## Assignment
Copy out every line of the data that has the word "storeFault" somewhere in it.

## Recorded data
/-- The first move takes its granules as they stand, not as it read them before, so the second has not started. -/
theorem frontImage_twoQueued : frontImage (exec (.matrixOpPerform 0 []) twoQueued) = some [] := by decide +kernel

/-- Refutes O45: an operation that finishes reading only as it is performed makes those behind it unread (R154), as in `twoQueued`; the
statement leaves what they have read. -/
theorem not_windowsTransfersAndMatrixQueuesGoOn : ¬ Obligations.WindowsTransfersAndMatrixQueuesGoOn := by
  unfold Obligations.WindowsTransfersAndMatrixQueuesGoOn
  rintro ⟨-, -, -, -, -, -, hperformed⟩
  have hreads : ∀ g ∈ granulesIn (queuedRow 5 zeroRow).reads,
      (g ∈ [] ∧ (tfind zeroRow g).isSome = true) ∨ twoQueued.readableNow 0 [] (queuedRow 5 zeroRow) g = true := by decide +kernel
  have hclean : (twoQueued.perform 0 (queuedRow 5 zeroRow) []).2 = false := by decide +kernel
  have h := congrArg frontImage (hperformed twoQueued 0 _ _ [] twoQueued_queue hreads 5 rfl rfl hclean)
  rw [frontImage_twoQueued] at h
  exact absurd h (by decide +kernel)

end Sys2Proof.Machine
end

section
/-! ## Matrix instructions as they issue

Proofs of the statements over spec/07_isa_matrix.md: what products, moves of rows and contractions enter in the queue of their
core (R154 to R158, R165 to R173), and what becomes of the scale FIFO and of accumulator banks (R159 to R164, R170). -/

namespace Sys2Proof.Machine

/-! ### Checks at issue (R158) -/

/-- A check whose failure is a fault, and what follows where it passes. -/
def checkThen (check : Option Trouble) (o : Out) : Out :=
  match check with
  | some t => .fault t
  | none => o

theorem checkThen_of_passes {check : Option Trouble} {o : Out} (h : check = none) : checkThen check o = o := by
  rw [h, checkThen]

theorem both_pass {a b : Option Trouble} (ha : a = none) (hb : b = none) : (a <|> b) = none :=
  (Option.orElse_eq_none a b).2 ⟨ha, hb⟩

/-! ### Products (R165 to R171) -/

/-- The use of a product's index vector (R157). -/
def gatherUse : Option Opnd → List Use
  | some c => vectorUse c
  | none => []

/-- The rows that a product gathers, by lane; none without an index vector (R168). -/
def Ctx.gathered (x : Ctx) : Option Opnd → List Word
  | some c => (List.range 32).map fun l => x.W.src x.w c l
  | none => []

/-- The operands of a product, A without bytes of its own where its rows are gathered (R158, R165). -/
def Ctx.productOperands (x : Ctx) (sh : ProdShape) (p : Prod) (gather : Option Opnd) : List StoreOperand :=
  [x.operand p.a (if gather.isSome then 0 else 32 * sh.wA), x.operand p.b (32 * sh.wB)]

/-- The gathered rows that are not zero rows, each named by its lane (R168). -/
def Ctx.gatheredRows (x : Ctx) (sh : ProdShape) (p : Prod) (gather : Option Opnd) : List StoreOperand :=
  ((x.gathered gather).zipIdx.filter fun (v, _) => v ≠ 0xFFFFFFFF).map fun (v, l) =>
    { off := x.one p.a + v.toNat * sh.wA, size := sh.wA, align := sh.wA, lanes := oneLane l }

/-- The queue entry of a product: offsets and lengths, its index vector, and the two oldest scale entries where it is scaled. -/
def Ctx.productEntry (x : Ctx) (i : Instr) (p : Prod) (gather : Option Opnd) : Queued :=
  { x.queued (some x.W.seq) (.product i p.tile.val p.zc) with
    aOff := x.one p.a, bOff := x.one p.b, aLen := 32 * (prodShape i).wA, bLen := 32 * (prodShape i).wB,
    vector := x.gathered gather, scales := if (prodShape i).blk ≠ 0 then x.W.scales.take 66 else [] }

/-- A scaled product takes the two oldest entries out of its warp's FIFO (R170). -/
def State.takeScales (s : State) (w : Nat) (sh : ProdShape) : State :=
  if sh.blk ≠ 0 then s.onWarp w fun W => { W with scales := W.scales.drop 66 } else s

section
variable {s : State} {q : Nat} {c : Clause} {W : Warp} {gr : Group}

/-- A product that its checks and its counter let pass enters the queue with its outstanding operation. -/
theorem product_of_passes {i : Instr} {p : Prod} {gather : Option Opnd}
    (h : Issues (matNeeds p.g ([rd p.a, rd p.b] ++ gatherUse gather)) s q c W gr)
    (hcv : (sees q c W gr p.g).cvFault p.cv = none) (hscales : (prodShape i).blk ≠ 0 → W.scalesOk (prodShape i).sty = true)
    (hstore : (sees q c W gr p.g).storeFault ((sees q c W gr p.g).productOperands (prodShape i) p gather)
      ((sees q c W gr p.g).gatheredRows (prodShape i) p gather) = none)
    (hbank : s.bankFault (sees q c W gr p.g) Bank.atUnit [p.tile.val / 2] = none) (hcounter : W.counter 3 < 63) :
    product i p gather s = .next (((s.takeScales c.warp (prodShape i)).queueOp (sees q c W gr p.g) p.cv .zero
      ((sees q c W gr p.g).productEntry i p gather)).advance q) := by
  have hfifo : ¬(decide ((prodShape i).blk ≠ 0) && !W.scalesOk (prodShape i).sty) = true := by simpa using hscales
  have hroom : ¬(sees q c W gr p.g).W.saturated 3 = true := ne_true_of_eq_false (not_saturated hcounter)
  unfold product
  refine issue_of_done h ((checkThen_of_passes hcv).trans ((if_neg hfifo).trans
    ((checkThen_of_passes (both_pass hstore hbank)).trans ((if_neg hroom).trans ?_))))
  simp only [decide_eq_true_eq]
  rfl

/-! ### Contractions (R173) -/

/-- A contraction that its checks and its counter let pass enters the queue with its outstanding operation. -/
theorem exec_tcon8_of_passes {g : Guard} {u m o : Opnd} {axis : Axis} {tr acc : Bool} {cv : Option (Fin 8)}
    (h : Issues (matNeeds g [rd u, rd m, rd o]) s q c W gr) (hcv : (sees q c W gr g).cvFault cv = none)
    (hcounter : W.counter 3 < 63) :
    let z := sees q c W gr g
    z.storeFault [z.operand u 2048, z.operand m 256, z.operand o 2048] [] = none →
    exec (.tcon8 g u m o axis tr acc cv) s = .next ((s.queueOp z cv .zero (z.queued (some W.seq)
      (.tensor (.tcon8 g u m o axis tr acc cv) (z.one u) (z.one m) (z.one o)))).advance q) := by
  intro z hstore
  have hroom : ¬z.W.saturated 3 = true := ne_true_of_eq_false (not_saturated hcounter)
  simp only [exec, execTcon8]
  exact issue_of_done h ((checkThen_of_passes (both_pass hcv hstore)).trans (if_neg hroom))

/-! ### Moves of rows (R172) -/

/-- The operand that a move's mode names (R157, R172). -/
def amvUses : AmvMode → List Use
  | .a2v d => vectorUse d true
  | .v2a a => vectorUse a
  | .a2c a | .c2a a => [rd a]

/-- A row specification is allowed: its other bits are zero, and its rows lie in the tile and in the warp's band (R163, R172). -/
structure RowsAllowed (spec : Nat) (band : Nat × Nat) : Prop where
  middle : spec / 2 ^ 5 % 8 = 0
  upper  : spec / 2 ^ 13 % 2 ^ 19 = 0
  inTile : spec % 32 + (spec / 2 ^ 8 % 32 + 1) ≤ 32
  first  : band.1 ≤ spec % 32
  last   : spec % 32 + (spec / 2 ^ 8 % 32 + 1) ≤ band.2

theorem bits_low (v : Nat) : bits v 4 0 = v % 32 := by
  rw [bits, Nat.pow_zero, Nat.div_one]
  rfl

section
variable {spec : Nat} {band : Nat × Nat}

theorem RowsAllowed.wellFormed (h : RowsAllowed spec band) : ¬(decide (spec / 2 ^ 5 % 8 ≠ 0) ||
    decide (spec / 2 ^ 13 % 2 ^ 19 ≠ 0) || decide (32 < spec % 32 + (spec / 2 ^ 8 % 32 + 1))) = true := by
  rw [h.middle, h.upper, decide_eq_false (Nat.not_lt.2 h.inTile)]
  decide

theorem RowsAllowed.inBand (h : RowsAllowed spec band) : ¬(decide (spec % 32 < band.1) ||
    decide (band.2 < spec % 32 + (spec / 2 ^ 8 % 32 + 1))) = true := by
  rw [decide_eq_false (Nat.not_lt.2 h.first), decide_eq_false (Nat.not_lt.2 h.last)]
  decide

end

/-- The move that an amv queues for its rows (R172). -/
def Ctx.amvOp (x : Ctx) (tile start n : Nat) : AmvMode → MatOp
  | .a2v (.v r) => .toRegs tile start n r.val
  | .v2a (.v r) => .fromRegs tile start n ((List.range n).flatMap fun m =>
      (List.range 32).map fun l => tget 0 x.W.v (32 * (r.val + m) + l))
  | .a2c a => .toCore tile start n (x.one a)
  | .c2a a => .fromCore tile start n (x.one a)
  | _ => .toRegs tile start 0 0

/-- A move of rows that its checks and its counter let pass enters the queue with its outstanding operation. -/
theorem exec_amv_of_passes {g : Guard} {mode : AmvMode} {spec : Opnd} {tile : Fin 64} {cv : Option (Fin 8)}
    (h : Issues (matNeeds g (amvUses mode ++ [rd spec])) s q c W gr) (hcv : (sees q c W gr g).cvFault cv = none)
    (hbank : s.bankFault (sees q c W gr g) (Bank.holds c.warp) [tile.val / 2] = none) (hcounter : W.counter 3 < 63) :
    let z := sees q c W gr g
    let start := z.one spec % 32
    let n := z.one spec / 2 ^ 8 % 32 + 1
    RowsAllowed (z.one spec)
      ((tget { owner := 0, set := none, holders := 0 } (s.core (coreOf c.warp)).banks (tile.val / 2)).band c.warp) →
    z.amvFault mode n = none →
    exec (.amv g mode spec tile cv) s =
      .next ((s.queueOp z cv .zero (z.queued (some W.seq) (z.amvOp tile.val start n mode))).advance q) := by
  intro z start n hrows hoperand
  have hroom : ¬z.W.saturated 3 = true := ne_true_of_eq_false (not_saturated hcounter)
  simp only [exec, execAmv, bits_low]
  refine issue_of_done h ((checkThen_of_passes (both_pass hcv hbank)).trans ((if_neg hrows.wellFormed).trans
    ((if_neg hrows.inBand).trans ((checkThen_of_passes hoperand).trans ((if_neg hroom).trans ?_)))))
  cases mode with
  | a2v d => cases d <;> rfl
  | v2a a => cases a <;> rfl
  | a2c a => rfl
  | c2a a => rfl

end

/-- Settles O27: the four products are one operation with four shapes, and every check of an operation passes in its turn. -/
theorem matrixOperationsQueue : Obligations.MatrixOperationsQueue := by
  unfold Obligations.MatrixOperationsQueue
  intro queues
  have hqueues (i : Instr) (p : Prod) (gather : Option Opnd) (he : ∀ s, exec i s = product i p gather s) : queues i p gather :=
    fun s q c W g h hcv hscales hstore hbank hcounter => (he s).trans (product_of_passes h hcv hscales hstore hbank hcounter)
  refine ⟨fun p => hqueues _ p none fun _ => rfl, fun p c => hqueues _ p (some c) fun _ => rfl,
    fun p => hqueues _ p none fun _ => rfl, fun p u => hqueues _ p none fun _ => rfl,
    fun g u m o axis tr acc cv s q c W gr h hcv hstore hcounter => exec_tcon8_of_passes h hcv hcounter hstore, ?_⟩
  intro g mode spec tile cv s q c W gr uses h z start n bank hcv hbank hmiddle hupper hinTile hfirst hlast hoperand hcounter
  exact exec_amv_of_passes h hcv hbank hcounter ⟨hmiddle, hupper, hinTile, hfirst, hlast⟩ hoperand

## Solution to this task
    (hstore : (sees q c W gr p.g).storeFault ((sees q c W gr p.g).productOperands (prodShape i) p gather)
    z.storeFault [z.operand u 2048, z.operand m 256, z.operand o 2048] [] = none →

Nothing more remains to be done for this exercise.